You can obtain and configure the relevant parameters this way:

Profile.init()            # returns the current settings
Profile.init(n, delay)
Profile.init(delay = 0.01)

n is the total number of instruction pointers you can store, with a default value of 10^6. If your typical backtrace is 20 instruction pointers, then you can collect 50000 backtraces, which suggests a statistical uncertainty of less than 1%. This may be good enough for most applications.

Consequently, you are more likely to need to modify delay, expressed in seconds, which sets the amount of time that Julia gets between snapshots to perform the requested computations. A very long-running job might not need frequent backtraces. The default setting is delay = 0.001. Of course, you can decrease the delay as well as increase it; however, the overhead of profiling grows once the delay becomes similar to the amount of time needed to take a backtrace (~30 microseconds on the author’s laptop).

Memory allocation analysis

One of the most common techniques to improve performance is to reduce memory allocation. The total amount of allocation can be measured with @time and @allocated, and specific lines triggering allocation can often be inferred from profiling via the cost of garbage collection that these lines incur. However, sometimes it is more efficient to directly measure the amount of memory allocated by each line of code.

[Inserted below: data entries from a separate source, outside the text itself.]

theorem initBody_busStep (h : initBody s = .next t) : BusStep s t := by
  rcases initBody_next h with rfl | rfl
  · exact .request .initBus _ s.xfail s.dhi s.dlo
  · exact .done

theorem trigBody_busStep (h : trigBody s = .next t) : BusStep s t := by
  rcases trigBody_next h with rfl | ⟨p, r, xf, rfl⟩ | rfl | ⟨f, rfl⟩
  · exact .trigger s.bl
  · exact .request p r xf s.dhi s.dlo
  · exact .done
  · exact .failed f

theorem rdpairBody_busStep (h : rdpairBody s = .next t) : BusStep s t ∨ t = rdpairDone s := by
  rcases rdpairBody_next h with rfl | ⟨p, r, xf, hi, lo, rfl⟩ | rfl | ⟨f, rfl⟩
  · exact .inl (.read s.bl s.hl)
  · exact .inl (.request p r xf hi lo)
  · exact .inr rfl
  · exact .inl (.failed f)

/-- R125: a composite read writes RESULT and rawl at the end of stage 3, and computes in stage 4. -/
theorem compositeBody_busStep {ctrl : Byte} {mode : ConvMode}
    (h : compositeBody ctrl mode compute s = .next t) :
    BusStep s t ∨ (s.stage = 3 ∧ t = resultReadDone { s with xact := .none, xfail := none }) ∨
    (s.stage = 4 ∧ t = compute s.rawl s) := by
  unfold compositeBody at h
  split at h
  · cases h
    exact .inl (.stage 1)
  split at h
  · left
    split at h
    · cases h
      exact .trigger ctrl
    · rcases trigger_next h with ⟨p, r, xf, rfl⟩ | rfl | ⟨f, rfl⟩
      · exact .request p r xf s.dhi s.dlo
      · exact .wait mode
      · exact .failed f
  split at h
  · cases h
    exact .inl (.stage 3)
  split at h
  case isTrue h3 =>
    split at h
    · cases h
      exact .inl (.read _ _)
    · rcases read_next h with ⟨p, r, xf, hi, lo, rfl⟩ | rfl | ⟨f, rfl⟩
      · exact .inl (.request p r xf hi lo)
      · exact .inr (.inl ⟨h3, rfl⟩)
      · exact .inl (.failed f)
  split at h <;> cases h
  exact .inr (.inr ⟨by assumption, rfl⟩)

/-! ## A step goes on or completes -/

/-- No step of a running command touches the latched word, REJECT, or what is not the block's. -/
structure Latched (s t : State) : Prop where
  opl : t.opl = s.opl
  bl : t.bl = s.bl
  hl : t.hl = s.hl
  cfg : t.cfg = s.cfg
  hostReads : t.hostReads = s.hostReads
  moves : t.moves = s.moves
  reject : t.status.reject = s.status.reject
  lastOp : t.status.lastOp = s.status.lastOp

/-- The events added, where at most one request is posted, last (R81). -/
structure Adds (s t : State) (es : List Event) : Prop where
  events : t.events = s.events ++ es
  request : (t.busReq = s.busReq ∧ ∀ r, .bpReq r ∉ es) ∨
    ∃ r es', t.busReq = some r ∧ es = es' ++ [.bpReq r] ∧ ∀ q, .bpReq q ∉ es'

/-- The command goes on: STATUS is not written (R54). -/
structure GoesOn (s t : State) : Prop extends Latched s t where
  status : t.status = s.status
  adds : ∃ es, Adds s t es ∧ ∀ c, .cmdDone c ∉ es

/-- The command completes (R54). -/
structure Completes (s t : State) : Prop extends Latched s t where
  busy : t.status.busy = false
  done : t.status.done = true
  phase : t.phase = .idle
  stage : t.stage = 0
  xact : t.xact = .none
  adds : ∃ es, Adds s t (es ++ [.cmdDone t.status.err])

theorem adds_nil (he : t.events = s.events) (hr : t.busReq = s.busReq) : Adds s t [] :=
  ⟨by rw [he, List.append_nil], .inl ⟨hr, by simp⟩⟩

theorem adds_request {r : BusReq} (he : t.events = s.events ++ [.bpReq r])
    (hr : t.busReq = some r) : Adds s t [.bpReq r] :=
  ⟨he, .inr ⟨r, [], hr, rfl, by simp⟩⟩

theorem adds_other {e : Event} (he : t.events = s.events ++ [e]) (hr : t.busReq = s.busReq)
    (hn : ∀ r, e ≠ .bpReq r) : Adds s t [e] :=
  ⟨he, .inl ⟨hr, fun r h => hn r (List.mem_singleton.mp h).symm⟩⟩

/-- A command may write results and add events in the step that completes it. -/
theorem completes_complete (c : ErrCode) (p : Phase) {u : State} {es : List Event} (k : Latched s u)
    (he : u.events = s.events ++ es) (hr : u.busReq = s.busReq) (hn : ∀ r, .bpReq r ∉ es) :
    Completes s (complete c p u) where
  opl := k.opl
  bl := k.bl
  hl := k.hl
  cfg := k.cfg
  hostReads := k.hostReads
  moves := k.moves
  reject := k.reject
  lastOp := k.lastOp
  busy := rfl
  done := rfl
  phase := rfl
  stage := rfl
  xact := rfl
  adds := ⟨es, by rw [complete_events, he, List.append_assoc]; rfl, .inl ⟨hr, by simp [hn]⟩⟩

theorem Latched.refl (s : State) : Latched s s := ⟨rfl, rfl, rfl, rfl, rfl, rfl, rfl, rfl⟩

theorem BusStep.goes (h : BusStep s t) : GoesOn s t ∨ Completes s t := by
  have ends (c : ErrCode) (p : Phase) {u : State} (k : Latched s u) (he : u.events = s.events)
      (hr : u.busReq = s.busReq) : Completes s (complete c p u) :=
    completes_complete c p k (he.trans (List.append_nil _).symm) hr (by simp)
  cases h with
  | stage n => exact .inl ⟨{ Latched.refl s with }, rfl, [], adds_nil rfl rfl, by simp⟩
  | request p r xf hi lo => exact .inl ⟨{ Latched.refl s with }, rfl, [.bpReq r], adds_request rfl rfl, by simp⟩
  | trigger tb => exact .inl ⟨{ Latched.refl s with }, rfl, [.bpReq .start], adds_request rfl rfl, by simp⟩
  | read ra ia => exact .inl ⟨{ Latched.refl s with }, rfl, [.bpReq .start], adds_request rfl rfl, by simp⟩
  | wait mode =>
    exact .inl ⟨{ Latched.refl s with }, rfl, [.convReq mode], adds_other rfl rfl (by simp), by simp⟩
  | compute => exact .inl ⟨{ Latched.refl s with }, rfl, [], adds_nil rfl rfl, by simp⟩
  | failed f => exact .inr (ends .busPhase f.phase { Latched.refl s with } rfl rfl)
  | done => exact .inr (ends .none .idle { Latched.refl s with } rfl rfl)

theorem completes_computeTemp (raw : Half) (s : State) : Completes s (computeTemp raw s) := by
  cases h : tempf s.cfg s.cal raw with
  | none =>
    rw [computeTemp_divZero h]
    exact completes_complete .divZero .compute (es := []) { Latched.refl s with } (List.append_nil _).symm rfl
      (by simp)
  | some r =>
    rw [computeTemp_result h]
    exact completes_complete .none .idle (es := [.tempResult r.1 r.2]) { Latched.refl s with } rfl rfl (by simp)

theorem completes_computePress (raw : Half) (s : State) : Completes s (computePress raw s) := by
  cases h : presf s.cfg s.cal s.b5 raw with
  | none =>
    rw [computePress_divZero h]
    exact completes_complete .divZero .compute (es := []) { Latched.refl s with } (List.append_nil _).symm rfl
      (by simp)
  | some p =>
    rw [computePress_result h]
    exact completes_complete .none .idle (es := [.pressResult p]) { Latched.refl s with } rfl rfl (by simp)

/-- R107: the end of a read is followed by the next one, or by the end of the command. -/
theorem goes_calReadEnd (s : State) :
    GoesOn s (calReadEnd s.xfail { s with xact := .none, xfail := none }) ∨
    Completes s (calReadEnd s.xfail { s with xact := .none, xfail := none }) := by
  obtain ⟨cal, cs, ff, st, p, x, es, e⟩ :=
    calReadOutcome_rest s.xfail { s with xact := .none, xfail := none }
  obtain ⟨r, hev⟩ := calReadOutcome_events s.xfail { s with xact := .none, xfail := none }
  rw [calReadEnd]
  rw [e] at hev ⊢
  have hev' : es = s.events ++ [.calRead s.idx r] := hev
  subst hev'
  unfold calReadNext
  split
  · refine .inl ⟨{ Latched.refl s with }, rfl, [.calRead s.idx r, .bpReq .start],
      ⟨List.append_assoc .., .inr ⟨.start, [.calRead s.idx r], rfl, rfl, by simp⟩⟩, by simp⟩
  · obtain ⟨c, p, b, x, v, e, -⟩ := ldcalFinish_eq _
    rw [e]
    exact .inr (completes_complete c p (es := [.calRead s.idx r]) { Latched.refl s with } rfl rfl (by simp))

To measure allocation line-by-line, start Julia with the --track-allocation=<setting> command-line option, for which you can choose none (the default, do not measure allocation), user (measure memory allocation everywhere except Julia’s core code), or all (measure memory allocation at each line of Julia code). Allocation gets measured for each line of compiled code. When you quit Julia, the cumulative results are written to text files with .mem appended after the file name, residing in the same directory as the source file. Each line lists the total number of bytes allocated. The Coverage package contains some elementary analysis tools, for example to sort the lines in order of number of bytes allocated.

In interpreting the results, there are a few important details. Under the user setting, the first line of any function directly called from the REPL will exhibit allocation due to events that happen in the REPL code itself. More significantly, JIT-compilation also adds to allocation counts, because much of Julia’s compiler is written in Julia (and compilation usually requires memory allocation). The recommended procedure is to force compilation by executing all the commands you want to analyze, then call Profile.clear_malloc_data() to reset all allocation counters. Finally, execute the desired commands and quit Julia to trigger the generation of the .mem files.